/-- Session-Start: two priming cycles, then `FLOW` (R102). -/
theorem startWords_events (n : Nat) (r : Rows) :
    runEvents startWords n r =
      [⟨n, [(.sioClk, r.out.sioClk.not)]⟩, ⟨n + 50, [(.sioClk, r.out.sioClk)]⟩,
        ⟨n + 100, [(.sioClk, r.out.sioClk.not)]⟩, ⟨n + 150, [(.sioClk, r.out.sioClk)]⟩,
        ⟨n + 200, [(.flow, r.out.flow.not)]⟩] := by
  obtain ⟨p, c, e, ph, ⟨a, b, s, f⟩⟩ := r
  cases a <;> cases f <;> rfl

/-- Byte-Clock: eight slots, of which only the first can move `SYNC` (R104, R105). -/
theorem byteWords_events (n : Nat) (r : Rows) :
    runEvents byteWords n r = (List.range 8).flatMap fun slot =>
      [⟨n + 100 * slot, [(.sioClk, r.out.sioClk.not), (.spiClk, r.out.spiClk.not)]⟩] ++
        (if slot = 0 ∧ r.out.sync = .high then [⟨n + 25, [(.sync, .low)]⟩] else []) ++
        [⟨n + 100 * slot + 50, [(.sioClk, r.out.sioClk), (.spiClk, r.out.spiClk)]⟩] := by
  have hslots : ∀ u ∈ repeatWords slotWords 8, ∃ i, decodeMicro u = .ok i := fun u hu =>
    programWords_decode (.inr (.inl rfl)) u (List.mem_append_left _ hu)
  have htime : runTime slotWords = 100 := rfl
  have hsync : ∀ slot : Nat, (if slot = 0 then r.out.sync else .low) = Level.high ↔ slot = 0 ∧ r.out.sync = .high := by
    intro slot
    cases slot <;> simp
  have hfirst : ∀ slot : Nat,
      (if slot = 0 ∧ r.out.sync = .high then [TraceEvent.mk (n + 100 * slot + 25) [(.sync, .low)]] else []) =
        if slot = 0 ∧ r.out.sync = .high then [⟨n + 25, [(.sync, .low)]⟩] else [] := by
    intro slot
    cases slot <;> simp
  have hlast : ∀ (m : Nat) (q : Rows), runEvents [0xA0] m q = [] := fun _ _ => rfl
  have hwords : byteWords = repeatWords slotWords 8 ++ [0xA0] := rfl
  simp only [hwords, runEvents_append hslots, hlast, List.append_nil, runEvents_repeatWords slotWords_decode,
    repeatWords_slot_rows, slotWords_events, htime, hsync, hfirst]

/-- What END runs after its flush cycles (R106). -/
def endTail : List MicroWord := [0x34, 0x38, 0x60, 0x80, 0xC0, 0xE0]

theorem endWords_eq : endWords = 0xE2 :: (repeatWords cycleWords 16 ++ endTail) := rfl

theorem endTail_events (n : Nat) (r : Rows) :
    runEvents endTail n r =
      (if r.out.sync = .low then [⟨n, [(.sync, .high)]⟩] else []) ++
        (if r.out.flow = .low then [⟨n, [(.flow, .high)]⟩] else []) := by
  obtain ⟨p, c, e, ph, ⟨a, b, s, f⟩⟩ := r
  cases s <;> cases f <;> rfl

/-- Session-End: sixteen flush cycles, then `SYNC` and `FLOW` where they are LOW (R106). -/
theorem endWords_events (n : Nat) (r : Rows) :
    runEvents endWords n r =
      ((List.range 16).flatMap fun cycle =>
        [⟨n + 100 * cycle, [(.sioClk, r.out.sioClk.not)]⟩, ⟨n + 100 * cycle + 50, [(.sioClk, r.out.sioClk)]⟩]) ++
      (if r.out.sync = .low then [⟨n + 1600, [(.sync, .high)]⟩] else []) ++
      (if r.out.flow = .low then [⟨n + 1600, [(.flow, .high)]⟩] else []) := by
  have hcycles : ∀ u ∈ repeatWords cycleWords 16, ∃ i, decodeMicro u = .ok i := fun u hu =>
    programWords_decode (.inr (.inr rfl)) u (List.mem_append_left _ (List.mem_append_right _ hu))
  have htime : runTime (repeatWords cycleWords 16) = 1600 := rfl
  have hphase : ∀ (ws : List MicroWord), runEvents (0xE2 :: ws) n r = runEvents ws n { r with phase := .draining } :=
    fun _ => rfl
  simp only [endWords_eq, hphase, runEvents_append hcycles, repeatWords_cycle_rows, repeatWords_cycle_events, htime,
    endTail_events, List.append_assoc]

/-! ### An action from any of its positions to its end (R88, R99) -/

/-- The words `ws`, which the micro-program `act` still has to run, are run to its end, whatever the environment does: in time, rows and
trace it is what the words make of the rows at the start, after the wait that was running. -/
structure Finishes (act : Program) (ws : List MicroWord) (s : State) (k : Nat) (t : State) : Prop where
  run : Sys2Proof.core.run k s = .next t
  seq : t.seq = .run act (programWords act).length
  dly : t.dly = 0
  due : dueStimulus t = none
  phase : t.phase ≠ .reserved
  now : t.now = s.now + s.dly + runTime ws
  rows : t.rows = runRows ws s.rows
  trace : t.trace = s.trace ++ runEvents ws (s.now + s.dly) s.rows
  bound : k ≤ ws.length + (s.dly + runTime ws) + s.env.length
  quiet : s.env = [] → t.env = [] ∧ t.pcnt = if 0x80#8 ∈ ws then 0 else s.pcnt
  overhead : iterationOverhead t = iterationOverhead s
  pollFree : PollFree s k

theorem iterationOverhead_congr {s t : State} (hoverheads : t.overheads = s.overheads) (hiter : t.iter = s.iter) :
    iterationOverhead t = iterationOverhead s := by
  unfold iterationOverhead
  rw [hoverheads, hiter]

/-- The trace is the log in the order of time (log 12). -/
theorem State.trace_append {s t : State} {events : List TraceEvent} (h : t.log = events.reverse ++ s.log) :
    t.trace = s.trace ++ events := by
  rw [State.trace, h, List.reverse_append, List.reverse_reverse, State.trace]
· · ·
The task: Please copy, word for word, every line from the first line of the records through the line containing "cycles (R106). -/", with both of those lines included and nothing else.

Completed exercise:
/-- Session-Start: two priming cycles, then `FLOW` (R102). -/
theorem startWords_events (n : Nat) (r : Rows) :
    runEvents startWords n r =
      [⟨n, [(.sioClk, r.out.sioClk.not)]⟩, ⟨n + 50, [(.sioClk, r.out.sioClk)]⟩,
        ⟨n + 100, [(.sioClk, r.out.sioClk.not)]⟩, ⟨n + 150, [(.sioClk, r.out.sioClk)]⟩,
        ⟨n + 200, [(.flow, r.out.flow.not)]⟩] := by
  obtain ⟨p, c, e, ph, ⟨a, b, s, f⟩⟩ := r
  cases a <;> cases f <;> rfl

/-- Byte-Clock: eight slots, of which only the first can move `SYNC` (R104, R105). -/
theorem byteWords_events (n : Nat) (r : Rows) :
    runEvents byteWords n r = (List.range 8).flatMap fun slot =>
      [⟨n + 100 * slot, [(.sioClk, r.out.sioClk.not), (.spiClk, r.out.spiClk.not)]⟩] ++
        (if slot = 0 ∧ r.out.sync = .high then [⟨n + 25, [(.sync, .low)]⟩] else []) ++
        [⟨n + 100 * slot + 50, [(.sioClk, r.out.sioClk), (.spiClk, r.out.spiClk)]⟩] := by
  have hslots : ∀ u ∈ repeatWords slotWords 8, ∃ i, decodeMicro u = .ok i := fun u hu =>
    programWords_decode (.inr (.inl rfl)) u (List.mem_append_left _ hu)
  have htime : runTime slotWords = 100 := rfl
  have hsync : ∀ slot : Nat, (if slot = 0 then r.out.sync else .low) = Level.high ↔ slot = 0 ∧ r.out.sync = .high := by
    intro slot
    cases slot <;> simp
  have hfirst : ∀ slot : Nat,
      (if slot = 0 ∧ r.out.sync = .high then [TraceEvent.mk (n + 100 * slot + 25) [(.sync, .low)]] else []) =
        if slot = 0 ∧ r.out.sync = .high then [⟨n + 25, [(.sync, .low)]⟩] else [] := by
    intro slot
    cases slot <;> simp
  have hlast : ∀ (m : Nat) (q : Rows), runEvents [0xA0] m q = [] := fun _ _ => rfl
  have hwords : byteWords = repeatWords slotWords 8 ++ [0xA0] := rfl
  simp only [hwords, runEvents_append hslots, hlast, List.append_nil, runEvents_repeatWords slotWords_decode,
    repeatWords_slot_rows, slotWords_events, htime, hsync, hfirst]

/-- What END runs after its flush cycles (R106). -/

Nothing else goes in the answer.